Codzienność, Rozważania
Obowiązki dnia codziennego i coś ponadto...
dodane 2010-09-26 14:29
Coś za coś, czyli nic za darmo
Zasada, która obowiązuje wszem i wobec. Jednak, gdyby przypatrzeć się bliżej samemu sobie, okazuje się, że robienie czegoś w zamian za "coś", dla własnych korzyści, nawet dla poprawienia własnego samopoczucia, to za mało. Rodzi się potrzeba zrobienia czegoś bezinteresownie, ze zwykłej ludzkiej życzliwości, tak po prostu. Bardziej dociekliwi zarzucali mi, iż jest to po prostu zaspokojenie siebie i swoich potrzeb. Mimo wszystko świat staje się wówczas piękniejszy, my stajemy się piękniejsi, bardziej zadowoleni z życia, ale...
Pomaga innym, ale...
Czasami bardzo łatwo zrobić dla kogoś coś za darmo. Zdarza się jednak, iż jest to przykrywką dla dnia codziennego, bo czyż nie powinniśmy jednak wypełniać sumiennie naszych obowiązków. Wówczas te "dobre uczynki" są ucieczką od obowiązków. "Przecież zrobiłam/em coś dla kogoś" - dobrze, ale co zrobiłaś/eś dla najbliższych, wypełniłaś swoje obowiązki dnia codziennego, a może dziecko chodzi głodne, może mąż chciałby, żeby mu koszulę wyprasować, może rodzice chcieliby, aby zrobić im kawę, może w pracy nic nie zrobiłaś/eś... Wtedy okazuje się, iż jednak jesteśmy egoistami.
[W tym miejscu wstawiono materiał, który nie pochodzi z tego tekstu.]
-- ==== Sys2Proof/Machine/Dispatch.lean ====
section
/-! DEFINITION. The meaning of each command, one arm per constructor. -/

namespace Sys2Proof.Machine
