/-- CELL_FREE and CELL_RELEASE (R262 to R264): only the named owner with the packet's TAG may free it; its cells return once no user is left, and a free,
release or decrement that contradicts the record, or names a packet that is free already, changes nothing but its counter and a fault record with the
packet's TAG. -/
def Obligations.CellOwners : Prop :=
  ∀ (s : State) (d head kind id : Nat), s.stopped = false → s.hasDie d = true →
    (∀ o tag, s.cellFault o d head tag kind id =
      (s.bump o (dieInst d)).fault d 0x0E 2 head (((s.record? d head).map (·.tag)).getD tag) (kind * 65536 + id)) ∧
    (s.record? d head = none → exec (.cellRelease d head kind id) s = .next (s.cellFault Od.bpmNotOwner d head 0 kind id) ∧
      ∀ tag, exec (.cellFree d head tag kind id) s = .next (s.cellFault Od.bpmDoubleFree d head tag kind id)) ∧
    (∀ r, s.record? d head = some r →
      (r.refcount = false → r.kind = 0 → exec (.cellRelease d head kind id) s = .next (s.cellFault Od.bpmNotOwner d head r.tag kind id) ∧
        ∀ tag, exec (.cellFree d head tag kind id) s = .next (s.cellFault Od.bpmDoubleFree d head tag kind id)) ∧
      (r.refcount = false → r.kind ≠ 0 →
        (r.freePending = false → r.kind = kind → r.id = id →
          (r.users = 0 → exec (.cellFree d head r.tag kind id) s = .next (s.returnCells d head)) ∧
          (0 < r.users → exec (.cellFree d head r.tag kind id) s = .next (s.setRecord d head { r with freePending := true }))) ∧
        (∀ tag, r.tag ≠ tag ∨ r.freePending = true →
          exec (.cellFree d head tag kind id) s = .next (s.cellFault Od.bpmDoubleFree d head tag kind id)) ∧
        (r.freePending = false → r.kind ≠ kind ∨ r.id ≠ id →
          exec (.cellFree d head r.tag kind id) s = .next (s.cellFault Od.bpmNotOwner d head r.tag kind id)) ∧
        (0 < r.users → r.freePending = false → exec (.cellRelease d head kind id) s = .next (s.setRecord d head { r with users := r.users - 1 })) ∧
        (r.users = 1 → r.freePending = true → r.kind ≠ kind ∨ r.id ≠ id →
          exec (.cellRelease d head kind id) s = .next ((s.setRecord d head { r with users := 0 }).returnCells d head)) ∧
        (r.users = 0 → r.freePending = false → exec (.cellRelease d head kind id) s = .next (s.cellFault Od.bpmNotOwner d head r.tag kind id)) ∧
        (r.freePending = true → r.kind = kind → r.id = id →
          exec (.cellRelease d head kind id) s = .next (s.cellFault Od.bpmDoubleFree d head r.tag kind id))) ∧
      (r.refcount = true → ∀ i tag, i = Instr.cellRelease d head kind id ∨ i = .cellFree d head tag kind id →
        (r.users = 0 → exec i s = .next (s.cellFault Od.bpmRefcountUnderflow d head r.tag kind id)) ∧
        (r.users = 1 → exec i s = .next (s.returnCells d head)) ∧
        (1 < r.users → exec i s = .next (s.setRecord d head { r with users := r.users - 1 }))))

/-- Allocation (R255, R258, R261, R265): a port's request is given one or two free cells of one bank and holds them, or is counted where none is free and
stays or is dropped by its class; frames that have waited too long are dropped; a word that fails its parity is out of allocation until it is rebuilt; a
sweep recovers cells that nothing owns. What follows a change of the free cells comes after each. -/
def Obligations.CellClocks : Prop :=
  ∀ (s : State) (d : Nat), s.stopped = false → s.hasDie d = true →
    (∀ q c pair o w, q < 18 → c < 8 ∨ 10 < c → sparseGet (fun _ => (0, [])) s.bufs.order d = (o, []) → (∀ i, i < 8 → s.waitingAt d i = []) →
      s.rings.injects = [] → (∀ x ∈ s.bufs.refill, x / 8 ≠ d) → w = ({ port := q, cls := c, pair := pair, since := s.up } : CellRequest) →
      (s.cellsFree d = 0 → 8 ≤ q ∨ s.reserved d q = 0 → ∀ u : State, u = s.bump Od.bpmClassNoBuffer (dieInst d) c →
        (s.rd Od.bpmClassPolicy 0 c = 0 → 0 < s.rd Od.bpmClassWaitLimit 0 c → exec (.cellAllocate d [(q, c, pair)]) s =
          .next (({ u with bufs := { u.bufs with order := sparsePut u.bufs.order d (q, [w]) } } : State).fMoved d)) ∧
        (s.rd Od.bpmClassPolicy 0 c ≠ 0 → ∀ v : State, v = (if c < 8 then u.bump Od.bpmClassDrops (dieInst d) c else u) →
          exec (.cellAllocate d [(q, c, pair)]) s =
            .next (({ v with bufs := { v.bufs with order := sparsePut v.bufs.order d (q, []) } } : State).fMoved d))) ∧
      (0 < s.cellsFree d → ∀ got, got = s.serveRequest d (pair && decide (2 ≤ s.cellsFree d)) [] → got ≠ [] → ∀ u : State,
        u = (s.markCells d got).setHeld d q (s.heldCells d q ++ got.map fun x => (x, c)) →
        (got.length = 2 ∨ pair = false → exec (.cellAllocate d [(q, c, pair)]) s =
          .next (({ u with bufs := { u.bufs with order := sparsePut u.bufs.order d ((o + 1) % 18, []) } } : State).fMoved d)) ∧
        (got.length = 1 → pair = true → exec (.cellAllocate d [(q, c, pair)]) s =
          .next (({ u with bufs := { u.bufs with order := sparsePut u.bufs.order d (q, [{ w with pair := false }]) } } : State).fMoved d)) ∧
        (∀ x ∈ got, x ∉ s.usedCells d ∧ x / 32768 = got.headD 0 / 32768 ∧ x < 524288) ∧ got.Nodup ∧ got.length ≤ 2)) ∧
    (∀ o w, o < 8 → s.waitingAt d o = [w] →
      (w.since + s.rd Od.bpmClassWaitLimit 0 w.pg ≤ s.up → exec (.classWaitExpire d o) s = .next ((s.setWaiting d o []).dropWaiting w)) ∧
      (s.up < w.since + s.rd Od.bpmClassWaitLimit 0 w.pg → exec (.classWaitExpire d o) s = .next (s.setWaiting d o [w]))) ∧
    (∀ x, s.rings.injects = [x] → x.die = d → x.since + s.rd Od.bpmClassWaitLimit 0 11 ≤ s.up → exec (.classWaitExpire d 8) s =
      .next (({ s with rings := { s.rings with injects := [] } } : State).completeToken x.fn x.wq x.token .noBuffer 0)) ∧
    (∀ bank word,
      ((d, bank, word) ∈ s.bufs.badWords → exec (.bitmapParityFail d bank word) s = .next s) ∧
      ((d, bank, word) ∉ s.bufs.badWords → exec (.bitmapParityFail d bank word) s =
        .next ((({ s with bufs := { s.bufs with badWords := s.bufs.badWords ++ [(d, bank, word)] } } : State).fault d 0x0D 0 (bank * 32768 + word * 32) 0).later
          1000000 (.bitmapRebuildDone d bank word))) ∧
      exec (.bitmapRebuildDone d bank word) s =
        .next (({ s with bufs := { s.bufs with badWords := s.bufs.badWords.filter fun w => w ≠ (d, bank, word) } } : State).fMoved d)) ∧
    ((∀ e ∈ s.bufs.records, e.1 / 524288 = d → e.2.kind = 0) → (∀ e ∈ s.bufs.held, e.1 / 32 ≠ d) → sparseRising none s.bufs.cells = true → ∀ u : State,
      u = { s with bufs := { s.bufs with cells := (s.usedCells d).foldl (fun m c => sparseErase m (cellKey d c)) s.bufs.cells } } →
      u.usedCells d = [] ∧ (∀ key, key / 524288 ≠ d → sparseFind? u.bufs.cells key = sparseFind? s.bufs.cells key) ∧
        (s.usedCells d = [] → exec (.bpmSweep d) s = .next s) ∧
        (s.usedCells d ≠ [] →
          exec (.bpmSweep d) s = .next ((u.bump Od.bpmCellsRecovered (dieInst d) 0 (s.usedCells d).length).fMoved d)))
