theorem execPowerEntryStep (h : Keeps s t) : Leaves s (execPowerEntryStep t) := by
  unfold Machine.execPowerEntryStep
  extract_lets _ s1 _ s2
  have hs1 : Keeps s s1 := h.endEntryStep
  have hs2 : Keeps s s2 := .same hs1
  exact .running h (.ite h (.ite (h.later ..) (.ite (.ite (.later hs2 ..) hs2) (.ite (.toPower (.same hs1) ..) (.ite (.toEntryStep hs1 ..) (.ite
      (.toEntryStep hs1 ..) (.ite (.toPower (.same hs1) ..) (.toEntryStep hs1 ..))))))))

theorem execWakeN (h : Keeps s t) (lowUs) : Leaves s (execWakeN lowUs t) :=
  .running h (.ite h (h.startWake ..))

theorem execSmoulderWake (h : Keeps s t) : Leaves s (execSmoulderWake t) :=
  .running h (.ite h.resume h)

theorem execBankedWake (h : Keeps s t) (emberSeconds) : Leaves s (execBankedWake emberSeconds t) :=
  .running h (.ite (.recov (.retimeTimers (.resume (.emptyCustomerCode (h.keepLateRails.emberTime ..))) ..) _) h)

theorem execPowerOn (h : Keeps s t) : Leaves s (execPowerOn t) := by
  unfold Machine.execPowerOn
  extract_lets _ s1 _ _ s2
  have hs1 : Keeps s s1 := .wr (h.engineReset ..) ..
  clear_value s1
  have hs2 : Keeps s s2 := hs1.same
  exact .next (.ite (hs2.wr ..) hs2)

theorem execResetN (h : Keeps s t) (lowUs) : Leaves s (execResetN lowUs t) :=
  .ite (.next h) (.ite (.next (.recov (.wr (h.engineReset ..) ..) _)) (.next (h.engineReset ..)))

theorem execEngineResetDelayEnd (h : Keeps s t) : Leaves s (execEngineResetDelayEnd t) :=
  .running h (.ite (h.engineReset ..) h)

theorem execPerstN (h : Keeps s t) (x0) : Leaves s (execPerstN x0 t) :=
  .ite .fault (.running h (.emit (.foldl (.ite (.fireLead (.emit (h.wr ..) ..) ..) h) fun _ _ h => (h.functionReset ..)) ..))

theorem execKindlingStart (h : Keeps s t) : Leaves s (execKindlingStart t) := by
  refine .running h ?_
  extract_lets s1 _ _ s2
  have hs1 : Keeps s s1 := .wr (.wr (h.reconcileNvs.wr ..) ..) ..
  clear_value s1
  have hs2 : Keeps s s2 := hs1.same
  exact .ite h (.ite h (.later hs2.keepLateRails.startLamp.trainGroups ..))

theorem execBootAttempt (h : Keeps s t) (f) : Leaves s (execBootAttempt f t) :=
  .running h (.ite h (.ite (.bootImage (h.logAttempt ..) ..) (.bootNext (h.logAttempt ..) ..)))

theorem execBootClaim (h : Keeps s t) : Leaves s (execBootClaim t) :=
  .running h h.same

theorem execBootYield (h : Keeps s t) : Leaves s (execBootYield t) :=
  .running h h.startSecond

theorem execBootClaimTimeout (h : Keeps s t) : Leaves s (execBootClaimTimeout t) :=
  .running h (.ite h.startSecond h)

theorem execHostReady (h : Keeps s t) (defaults) : Leaves s (execHostReady defaults t) :=
  .running h (.ite h (.mbxReady (.wr (.foldl h fun _ _ h => h.applyDefault ..) ..) _))

theorem execForwardingReady (h : Keeps s t) : Leaves s (execForwardingReady t) :=
  .running h (.ite h (.wr (.lampUpdate (.foldl (.foldl h fun _ _ h => (h.fillReserves ..)) fun _ _ h => (h.bringIn ..))) ..))

theorem execFwVerifyDone (h : Keeps s t) (slot code version svn keeperOnly) : Leaves s (execFwVerifyDone slot code version svn keeperOnly t) := by
  refine .running h ?_
  extract_lets s1
  have hs1 : Keeps s s1 := .wr (h.setFwSlot ..) ..
  exact .ite h (.ite (.boot (hs1.setSlots ..) _) hs1)

theorem execKeeperNowRestartDone (h : Keeps s t) : Leaves s (execKeeperNowRestartDone t) :=
  .running h (by split; (exact h; exact .wr (.useFree h.same) ..))

theorem execJtagBypass (h : Keeps s t) (x0) : Leaves s (execJtagBypass x0 t) :=
  .next (.emit (h.selectIr ..) ..)

theorem execIdcode (h : Keeps s t) : Leaves s (execIdcode t) :=
  .next (.emit (h.selectIr ..) ..)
Obowiązki dnia codziennego przychodzą czasami trudniej niż wzniosłe czyny.
Idąc w druga stronę, można się skupić na obowiązkach dnia codziennego, wypełniać je sumiennie, ale nie stać nas wówczas na bezinteresowność i zrobienie czegoś ponad. Sukcesem byłby złoty środek, który często trudno znaleźć.